── Records
-- ==== Sys2Proof/Tests/Slice0.lean ====
section
/-! SUPPORT. The model's own tests: words written out from the encodings of 30_encoding.md, vectors of
95_test_vectors.md one step at a time, and for every statement with hypotheses a state and operands that meet them. -/

namespace Sys2Proof.Tests

open Sys2Proof Sys2Proof.Machine

/-! ### Helpers -/

/-- The next state, if there is one. -/
def nextOf (o : Host.Outcome State Fault Refusal) : Option State :=
  match o with
  | .next s => some s
  | .fault _ => none
  | .refused _ => none

/-- The reason of a refusal. -/
def refusalOf (o : Host.Outcome State Fault Refusal) : Option Refusal :=
  match o with
  | .next _ => none
  | .fault _ => none
  | .refused r => some r

/-- A field of the next state. -/
def see {α : Type} (f : State → α) (o : Host.Outcome State Fault Refusal) : Option α := (nextOf o).map f

/-- The reset state with these sets listed: L1 `(32, 1, 8)` with `DM 5/8/19` and L2 `(32, 4, 64)` with `SA 5/9/18`, the
geometries T1 and T2. -/
def st (sets1 sets2 : List (Nat × CacheSet)) : State :=
  { State.reset with l1 := { State.reset.l1 with sets := sets1 }, l2 := { State.reset.l2 with sets := sets2 } }

/-- The reset state with an empty L1 of another configuration. -/
def withL1 (c : CfgIn) (sets : List (Nat × CacheSet)) : State :=
  { State.reset with l1 := { cfg := c, geom := deriveGeometry c, cfgOk := true, sets := sets, epoch := 0 } }

/-- A valid line. -/
def ln (tag : Nat) (dirty : Bool) : Line := { tag := tag, valid := true, dirty := dirty }

/-- The state after ConfigError at L1. -/
def failed : State := State.reset.raiseConfigError .l1 .capNotPow2

/-- The configuration words of T1, `(32, 1, 8)`, and T2, `(32, 4, 64)`. -/
def cfgT1 : BitVec 96 := 0x000000200000000100000008
def cfgT2 : BitVec 96 := 0x000000200000000400000040

/-- Program P2 of 95_test_vectors.md after access 2: block 0 in both levels, dirty in L1. -/
def p2 : State := st [(0, ⟨[(0, ln 0 true)], 0⟩)] [(0, ⟨[(0, ln 0 false)], 1⟩)]

/-- Program P4 after access 6: the L1 victim of set 128 is dirty and its block resident in L2. -/
def p4 : State :=
  st [(128, ⟨[(0, ln 0 true)], 0⟩)] [(128, ⟨[(0, ln 0 false)], 1⟩), (384, ⟨[(0, ln 0 true)], 1⟩)]

/-! ### Well-formedness: an ill-formed term for each check -/

theorem test_wf_block : Instr.wellFormed (.configure .l1 (2 ^ 32) 1 8) = false := by decide
theorem test_wf_ways : Instr.wellFormed (.configure .l1 32 (2 ^ 32) 8) = false := by decide
theorem test_wf_capacity : Instr.wellFormed (.configure .l1 32 1 (2 ^ 32)) = false := by decide
theorem test_wf_tag : Instr.wellFormed (.compose .l2 (2 ^ 32) 0) = false := by decide
theorem test_wf_index : Instr.wellFormed (.compose .l2 0 (2 ^ 32)) = false := by decide

/-! ### Decoding: each constructor's word, from the tables of R48, R54, R55 -/

/-- P5 access 3 (bit 32 = 0). -/
theorem test_decode_read : decode ⟨.req, 0b000010010001101000101101001111000#96⟩ = .instr (.read 0x12345A78) := by decide
/-- P5 access 5 (bit 32 = 1). -/
theorem test_decode_write : decode ⟨.req, 0x1FFFFFFFF⟩ = .instr (.write 0xFFFFFFFF) := by decide
theorem test_decode_nop : decode ⟨.uop .l1, 0b00000000000000000000000000000000001#96⟩ = .instr (.nop .l1 1) := by decide
theorem test_decode_probeRd : decode ⟨.uop .l2, 0b00110000000000000000000000000000001#96⟩ =
    .instr (.probeRd .l2 0x80000001) := by decide
theorem test_decode_probeWr : decode ⟨.uop .l1, 0b01000000000000000000000000000000100#96⟩ =
    .instr (.probeWr .l1 4) := by decide
theorem test_decode_vdirty : decode ⟨.uop .l2, 0b01100000000000000000000000000001000#96⟩ =
    .instr (.vdirty .l2 8) := by decide
theorem test_decode_fill : decode ⟨.uop .l1, 0b10000000000000000000000000000010000#96⟩ =
    .instr (.fill .l1 16) := by decide
theorem test_decode_vaddr : decode ⟨.uop .l2, 0b10100000000000000000000000000100000#96⟩ =
    .instr (.vaddr .l2 32) := by decide
/-- T8: `(32, 1, 4194304)`. -/
theorem test_decode_configure : decode ⟨.cfg .l1, 0x000000200000000100400000⟩ =
    .instr (.configure .l1 32 1 4194304) := by decide
/-- The three ports of the model's own (assumption 6). -/
theorem test_decode_own_ports : decode ⟨.rst .l2, 0⟩ = .instr (.reset .l2) ∧
    decode ⟨.dec .l1, 0xDEADBEEF⟩ = .instr (.decode .l1 0xDEADBEEF) ∧
    decode ⟨.cmp .l1, 0x000091A2000000B3⟩ = .instr (.compose .l1 0x91A2 0xB3) := by decide
/-- R59 (c), both reserved codes. -/
theorem test_decode_reserved : decode ⟨.uop .l1, 0x600000000⟩ = .reject (.reservedOp 6) ∧
    decode ⟨.uop .l2, 0x7FFFFFFFF⟩ = .reject (.reservedOp 7) := by decide
theorem test_decode_too_wide : decode ⟨.req, 0x200000000⟩ = .reject (.wordTooWide .req) ∧
    decode ⟨.rst .l1, 1⟩ = .reject (.wordTooWide (.rst .l1)) := by decide
/-- Rows of opcode_table.json (assumption 7). -/
theorem test_decode_table : decodeTableWord 40 0x000002000 = some (.read 0x2000) ∧
    decodeTableWord 40 0x100000020 = some (.write 0x20) ∧ decodeTableWord 40 0x400000020 = some (.fill .l1 0x20) ∧
    decodeTableWord 35 0x100000020 = some (.probeRd .l1 0x20) ∧ decodeTableWord 35 0x600000000 = none ∧
    decodeTableWord 0 0 = some (.reset .l1) := by decide

/-! ### Vectors, one step each -/

/-- P2 access 3: the read misses both, fills L2 set 256, writes the dirty victim back to L2 set 0 way 1, fills L1. -/
theorem test_read_writes_back :
    see (fun t => (t.rsp6, t.l1.sets)) (exec (.read 0x2000) p2) = some (0b010010#6, [(0, ⟨[(0, ln 1 false)], 0⟩)]) ∧
    see (fun t => t.l2.sets) (exec (.read 0x2000) p2) =
      some [(0, ⟨[(0, ln 0 false), (1, ln 0 false)], 2⟩), (256, ⟨[(0, ln 0 false)], 1⟩)] := by decide
/-- P4 access 7: as P2 access 3, with an L2 hit. -/
theorem test_read_hits_l2 : see (fun t => (t.rsp6, t.l2.sets)) (exec (.read 0x3010) p4) =
    some (0b010001#6, [(128, ⟨[(0, ln 0 false), (1, ln 0 false)], 2⟩), (384, ⟨[(0, ln 0 true)], 1⟩)]) := by decide
/-- P2 access 7: both copies in L2 match, way 0 is dirtied. -/
theorem test_write_dirties_lowest :
    see (fun t => (outputLine t.l1State t.l2State, t.l2.sets))
      (exec (.write 0) (st [(0, ⟨[(0, ln 2 false)], 0⟩)] [(0, ⟨[(0, ln 0 false), (1, ln 0 false), (2, ln 1 false)], 3⟩)]))
    = some (['4', ' ', '3'], [(0, ⟨[(0, ln 0 true), (1, ln 0 false), (2, ln 1 false)], 3⟩)]) := by decide
/-- P1 access 3: a write miss fills nothing. -/
theorem test_write_miss : see (fun t => (t.rsp6, t.l1.sets, t.l2.sets)) (exec (.write 0x20) State.reset) =
    some (0b100100#6, [], []) := by decide
theorem test_nop : see (fun t => (t.l1Reply, t.l1)) (exec (.nop .l1 0) p2) = some (⟨false, 0⟩, p2.l1) := by decide
/-- T14a: the same block hits, another tag of the set misses. -/
theorem test_probeRd : see State.l1Reply (exec (.probeRd .l1 0x1F) p2) = some ⟨true, 0⟩ ∧
    see State.l1Reply (exec (.probeRd .l1 0x2000) p2) = some ⟨false, 0⟩ := by decide
/-- T18: with two copies way 0 only is dirtied. -/
theorem test_probeWr_lowest :
    see (fun t => (t.l1Reply.flag, t.l1.sets))
      (exec (.probeWr .l1 0x204) (withL1 ⟨16, 2, 1⟩ [(0, ⟨[(0, ln 1 false), (1, ln 1 false)], 0⟩)])) =
    some (true, [(0, ⟨[(0, ln 1 true), (1, ln 1 false)], 0⟩)]) := by decide
/-- T14. -/
theorem test_probeWr_miss : see (fun t => (t.l1Reply.flag, t.l1)) (exec (.probeWr .l1 0x2000) p2) =
    some (false, p2.l1) := by decide
/-- T13: the hit line is dirty, the victim slot is way 3 and clean. T13a: with the cursor at 0 it is dirty. -/
theorem test_vdirty :
    see State.l2Reply (exec (.vdirty .l2 0x4000) (st [] [(0, ⟨[(0, ln 0 false), (1, ln 1 true), (2, ln 2 false)], 3⟩)]))
      = some ⟨false, 0⟩ ∧
    see State.l2Reply (exec (.vdirty .l2 0x4000)
      (st [] [(0, ⟨[(0, ln 0 true), (1, ln 1 true), (2, ln 2 false), (3, ln 3 false)], 0⟩)])) = some ⟨true, 0⟩ := by decide
/-- T15: the fifth fill goes to way 0 and leaves the cursor at 1. -/
theorem test_fill_wraps : see (fun t => t.l2.sets)
    (exec (.fill .l2 0x10000) (st [] [(0, ⟨[(0, ln 0 true), (1, ln 1 false), (2, ln 2 false), (3, ln 3 false)], 0⟩)])) =
    some [(0, ⟨[(0, ln 4 false), (1, ln 1 false), (2, ln 2 false), (3, ln 3 false)], 1⟩)] := by decide
/-- T17: way 0's tag, index 7, offset 0. -/
theorem test_vaddr : see State.l1Reply (exec (.vaddr .l1 0x70)
    (withL1 ⟨16, 2, 1⟩ [(7, ⟨[(0, ln 0x91A2B false), (1, ln 0x55E6F false)], 0⟩)])) = some ⟨false, 0x12345670⟩ := by decide
/-- T20: with `tagBits = 0` the whole address is index and offset. -/
theorem test_vaddr_no_tag : see State.l1Reply (exec (.vaddr .l1 0xFFFFFFFF)
    (withL1 ⟨32, 1, 4194304⟩ [(0x7FFFFFF, ⟨[(0, ln 0 false)], 0⟩)])) = some ⟨false, 0xFFFFFFE0⟩ := by decide
/-- T3 and T4: the geometries, and the level is empty. -/
theorem test_configure : see (fun t => (t.l1.geom, t.l1.sets)) (exec (.configure .l1 16 2 1) p2.unbuilt) =
      some (⟨.setAssociative, 1024, 4, 5, 23, 32, 2⟩, []) ∧
    see (fun t => (t.l2.geom, t.l1.cfgOk)) (exec (.configure .l2 16 0 1) p2.unbuilt) =
      some (⟨.fullyAssociative, 1024, 4, 0, 28, 1, 64⟩, false) := by decide
/-- The construction of P1 in one step: T1 and T2, on a block that failed before too (R110); a second one, or a word at a
configuration port, is refused (R120, U10). -/
theorem test_construct :
    see (fun t => (t.constructed, t.l1.geom, t.l2.geom)) (step (failed.present (.construct cfgT1 cfgT2))) =
      some (true, State.reset.l1.geom, State.reset.l2.geom) ∧
    refusalOf (step (p2.present (.construct cfgT1 cfgT2))) = some (.alreadyConstructed .l1) ∧
    refusalOf (step (p2.drive ⟨.cfg .l2, cfgT2⟩)) = some (.alreadyConstructed .l2) := by decide
/-- T9k, T9a with a valid L2 and T9l: the error reported, and no level is left. -/
theorem test_configure_error : see State.cfgError (exec (.configure .l1 24 3 3) p2.unbuilt) =
      some (some ⟨.l1, .blockNotPow2⟩) ∧
    see (fun t => (t.cfgError, t.l2.cfgOk)) (step (p2.unbuilt.present (.construct 0x000000180000000100000008 cfgT2))) =
      some (some ⟨.l1, .blockNotPow2⟩, false) ∧
    see (fun t => (t.cfgError, t.l1.cfgOk)) (step (p2.unbuilt.present (.construct cfgT1 0x000000200000000300000040))) =
      some (some ⟨.l2, .waysNotPow2⟩, false) := by decide
/-- D15: a reset input resets both levels and samples the configuration words then. -/
theorem test_reset_input : see (fun t => (t.l1.geom.numSets, t.l1.sets, t.l2.geom, t.l2.sets))
    (p2.resetInput 0x000000100000000200000001 cfgT2) = some (32, [], p2.l2.geom, []) := by decide
theorem test_reset : see (fun t => (t.l1, t.l2.lineAt .l2 0 0 |>.valid, t.l2.curAt 0)) (exec (.reset .l2) p2) =
    some (p2.l1, false, 0) := by decide
/-- T10, row 12345678, under T1 and T2. -/
theorem test_decode_operation : see State.decoded (exec (.decode .l1 0x12345678) State.reset) = some ⟨0x91A2, 0xB3, 0x18⟩ ∧
    see State.decoded (exec (.decode .l2 0x12345678) State.reset) = some ⟨0x48D1, 0xB3, 0x18⟩ := by decide
/-- T11. -/
theorem test_compose : see State.composed (exec (.compose .l1 0x91A2 0xB3) State.reset) = some 0x12345660 ∧
    see State.composed (exec (.compose .l1 0x7FFFF 0xFF) State.reset) = some 0xFFFFFFE0 := by decide
/-- D20: code 5 and the pair `(NoAction, NoAction)` are faults at the consumer; `2 1` is read back. -/
theorem test_consumer : (consumeRsp6 0b101000).toOption = none ∧ (consumeRsp6 0).toOption = none ∧
    (consumeRsp6 0b010001).toOption = some (.readMiss, .readHit) := by decide
/-- The first step after reset runs the word placed for it: P1 access 3, the configuration of T3, and FILL. -/
theorem test_step_from_reset : see State.rsp6 (step (State.reset.withFetchWord 40 0x100000020)) = some 0b100100 ∧
    see (fun t => t.l1.geom.numSets) (step (State.reset.withFetchWord 96 0x000000100000000200000001)) = some 32 ∧
    see (fun t => t.l1.sets) (step (State.reset.withFetchWord 40 0x400000020)) = some [(1, ⟨[(0, ln 0 false)], 0⟩)] ∧
    nextOf (step State.reset) = some State.reset := by decide
/-- R59 (c), R109: refusals by name. -/
theorem test_refusals : refusalOf (step (State.reset.drive ⟨.uop .l1, 0x600000000⟩)) = some (.illegalWord (.reservedOp 6)) ∧
    refusalOf (exec (.read 0) failed) = some .blockNotConstructed ∧
    refusalOf (exec (.fill .l2 0) failed) = some (.levelNotConstructed .l2) := by decide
────
> **Instructions for the task**
For every line above that holds the word "Program", report the whole line.

> **Output for this task**
/-- Program P2 of 95_test_vectors.md after access 2: block 0 in both levels, dirty in L1. -/
/-- Program P4 after access 6: the L1 victim of set 128 is dirty and its block resident in L2. -/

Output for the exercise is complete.